Виктор Михайлович поморщился и сказал:
— В душе он был романистом плодовитым, как Оноре де Бальзак, и утонченным, как Стендаль, он никогда не терял времени между полетами и строчил книгу за книгой, правда, мир еще не знал его имени, но с годами узнает и запомнит и скорей всего увековечит…
Они жили хорошо. И за все десять лет у Киры не было причины всерьез усомниться в этом. Конечно, случались и недоразумения, случались и неприятности, но, в конце концов, разве совместная жизнь двух людей не требует постоянных взаимных уступок? Кира уступала легче, он — труднее, но, в общем, все было хорошо.
Первые годы Киру беспокоил его неизменный успех у женщин. И даже не сам успех — он должен был нравиться! Ее огорчало, что Хабарову этот успех доставляет явное удовольствие. Он, так иронично относившийся к своей растущей час от часу популярности, вдруг начинал глупо ухмыляться и страшно хорохориться под взглядом какой-нибудь хорошенькой мордашки.
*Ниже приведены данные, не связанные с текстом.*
/-- One 32-byte sector of one store in a core's store path (R216), in local order by `seq`. A host store stays in the path once it is
posted, `sent`, until the host acknowledges it (R248). `exr` is the element width of a store to a
cell of another package; `va` and `pc` are the virtual address of the first byte and the address of the instruction; `stepped` a store
of a single step under a Bell, which the freeze does not hold back (R395). -/
structure PathStore where
  seq    : Nat
  core   : Nat
  wg     : Nat
  tids   : List Nat
  job    : Nat
  dest   : PathDest
  bytes  : List PathByte
  after  : List Nat
  sent   : Bool
  tag    : Nat
  exr    : Option Nat
  va     : Nat
  pc     : Nat
  stepped : Bool
deriving DecidableEq, Repr

/-- What follows the completion of a publishing boundary (Table 8.1): `arrive` is the arrival of a `barrive` with the publish bit: its
barrier register, members and bytes (R171). -/
inductive AfterBoundary where
  | nothing
  | refresh
  | cinch (line : Nat)
  | exit
  | save
  | arrive (bar members bytes : Nat)
deriving DecidableEq, Repr

/-- A publishing boundary that has not completed: every store of `core` before `limit` must have landed (R215), and what `after` names
must be over. An acquiring phase is one that publishes nothing: its limit is 0 (R247). -/
structure Boundary where
  id    : Nat
  core  : Nat
  wg    : Nat
  tids  : List Nat
  limit : Nat
  after : List Nat
  next  : AfterBoundary
deriving DecidableEq, Repr

/-- A byte held by an L1 (R191, R192): `coreScope` bytes are written back, others are a snapshot; a dirty one was stored by `wg`. -/
structure L1Byte where
  val       : Byte
  coreScope : Bool
  dirty     : Bool
  job       : Nat
  wg        : Nat
deriving DecidableEq, Repr

/-- A TLB entry of a cluster's translation unit (R190): the walked entry and what it covers. -/
structure TlbEntry where
  cluster : Nat
  asid    : Nat
  vpn     : Nat
  block   : Bool
  entry   : Nat
deriving DecidableEq, Repr

/-- A chunk record (Table 7.7). -/
structure ChunkRec where
  fresh   : W64
  version : W32
  owner   : Nat
  frame   : Nat
  stack   : Nat
  mig     : Bool
  exr     : Bool
  die     : Bool
  pin     : Bool
deriving DecidableEq, Repr

/-- A migration in progress (R202). -/
structure Migration where
  chunk   : Nat
  partner : Nat
deriving DecidableEq, Repr

/-- An LLC range register (Table 7.6), in its two halves. -/
structure LRange where
  lo    : W64
  hi    : W64
deriving DecidableEq, Repr

/-- A watchpoint (Table 13.5). -/
structure Watchpoint where
  base  : W64
  limit : W64
  ctl   : W64
  count : W64
deriving DecidableEq, Repr

/-- An event record (Table 13.2), the core and partition it is ordered by (4 for a stream), and the clk of its entry. -/
structure EventRec where
  words : List W64
  core  : Nat
  part  : Nat
  clk   : Nat
deriving DecidableEq, Repr

/-- A cluster control core (R318, R320, Table 13.8). `watch` is the clk at which handling began. -/
structure Control where
  k         : Sparse W64
  pc        : Nat
  last      : Nat
  current   : Option EventRec
  queue     : List EventRec
  ccvec     : W64
  dwstat    : W64
  assistcnt : W64
  ccwdog    : W64
  watch     : Nat
  retried   : Bool
  trapped   : Bool
deriving DecidableEq, Repr

/-- Registers of one core that a control core reaches (Table 13.8): 16 lane-cycle ranges and the trace ring. `trused` counts
the bytes recorded since the last write to TRSIZE or TRBASE. -/
structure CoreRegs where
  lcbase : List W64
  lclim  : List W64
  trctl  : W64
  trbase : W64
  trsize : W64
  trhead : W64
  trdrop : W64
  trused : W64
deriving DecidableEq, Repr

/-- A cinch line (R156, R172, R173): bound region, explicit core mask, expected count, threads counted in this phase, the
clk of the arrival that completed it, and arrivals that wait for the line to be bound. -/
structure CinchLine where
  region  : Option Nat
  mask    : Option (List Nat)
  expect  : Nat
  arrived : List (Nat × Nat)
  full    : Option Nat
deriving DecidableEq, Repr

/-- An AX40 value (R41). -/
abbrev Ax40 := BitVec 40

/-- How far a bulk copy has come (R263, R264, R272): slices missing, all slices there and its start due, held, active. -/
inductive CopyStage where
  | filling | ready | awaiting | held | active
deriving DecidableEq, Repr

/-- A copy of an engine: a bulk copy (`cpslice`) or a thread's copy (`cpout`). -/
inductive CopyKind where
  /-- R262 to R265: barrier register, slice count, slices arrived, TLR address, origin, scratchpad offset; the TLR's words
  once read, with any patched boxes. `raiser` is the thread and word of the last slice. -/
  | bulk (bar slices : Nat) (arrived : List Nat) (tlr : Nat) (origin : List Int) (off : Nat) (words : List W64)
      (stage : CopyStage) (raiser : Nat × Nat)
  /-- R249 to R252: thread, destination, scratchpad offset, bytes, batch once sealed, the source bytes read so far, the destination lines
  performed, and a fault found (address, subcause). -/
  | out (tid dst off bytes : Nat) (batch : Option Nat) (source : List (Option Byte)) (lines : List Nat) (fault : Option (Nat × Nat))
deriving DecidableEq, Repr

/-- A copy: its number in order of arrival, workgroup, region, job, the destination line due or on its way, its number in local order, the
boundaries it waits for, whether it waits for another package, and the bytes already had from there, by virtual address. -/
structure Copy where
  id     : Nat
  wg     : Nat
  region : Nat
  job    : Nat
  kind   : CopyKind
  line   : Nat
  seq    : Nat
  after  : List Nat
  sent   : Bool
  got    : List (Nat × W64)
deriving DecidableEq, Repr

/-- A bin set (R270): owner job, counters (unlisted 0), DROP. A free set is not listed. -/
structure BinSet where
  owner  : Nat
  counts : Sparse Nat
  drop   : Nat
deriving DecidableEq, Repr

/-- Tags of a macro (R276). -/
inductive MacroTag where
  | e4mx | e5mx | fp4 | bfHigh | bfLow
deriving DecidableEq, Repr

/-- A CIM macro (R276): cells at 64k + n (unlisted 0), block scales at 8n + q (unlisted 0x7F), band scale. -/
structure CimMacro where
  tag    : MacroTag
  cells  : Sparse Byte
  scales : Sparse Byte
  band   : BitVec 16
deriving DecidableEq, Repr

/-- A macro at workgroup start (R276). -/
def CimMacro.reset : CimMacro := { tag := .e4mx, cells := [], scales := [], band := 0x3F80 }

/-- A matrix instruction in a stream's queue (Table 11.3), with the fields of its row. -/
inductive MatrixWork where
  | bload (desc cim : Nat)
  | mma (desc kb nb cim tile : Nat)
  | mzero (tile count : Nat)
  | drainSt (desc tile : Nat)
  | drainAdd (desc alpha tile : Nat)
  | drainPeer (target tile : Nat)
  | expect (list tile bar sources : Nat)
  | rowstat (x block tile bar : Nat)
  | rowexp (desc scale tile : Nat)
  | pin (d : Dst) (key tile : Nat)
  | unpin (tile : Nat)
  | refill (addr tile count : Nat)
  | spill (addr tile count : Nat)
  | mode (rnd flush : Nat)
deriving DecidableEq, Repr

/-- A queued matrix instruction (R280, R307): its address, the k registers it read and the modes it sampled (rounding code, flush
bits), its next step, and bytes had from another package, by virtual address. -/
structure MatrixOp where
  instr : MatrixWork
  pc    : Nat
  regs  : List W64
  rnd   : Nat
  flush : Nat
  step  : Nat
  got   : List (Nat × W64)
deriving DecidableEq, Repr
— Ви-и-итя! Это же несолидно. Она учится в девятом классе…
— Ты так считаешь?
— Слепому видно…
— Вас понял, переключаю внимание.
Скоро, однако, Кира убедилась, что дальше улыбок и петушиного распускания хвоста дело не заходит, и успокоилась. С тех пор она никогда и не думала, что их совместной жизни может что-нибудь угрожать.
Все произошло совершенно неожиданно.
Кира забеременела во второй раз. Сказала ему, он обрадовался:
— Андрюшке напарник в самый раз. Очень ему нужен напарник, чтобы не рос эгоистом, чтобы не был центропупистом вообще?.. Вообще одного пацана в доме мало…
Кира же считала, что Андрюшки ей вполне достаточно. Она ничего об этом не говорила, но думала именно так. Потому через некоторое время она сообщила Виктору Михайловичу, что врачи находят у нее какие-то серьезные отклонения от нормы и советуют прервать беременность.
Хабаров всполошился, он готов был поднять на ноги всю медицину. Но Кира, хотя и вздыхала, хотя и уверяла, что до смерти боится предпринимать какие-нибудь шаги, что до сих пор ей ужас как везло и не приходилось обращаться к врачам, сказала:
— Раз надо, то надо… Теперь не средневековье и риска, пожалуй, никакого нет… Хотя…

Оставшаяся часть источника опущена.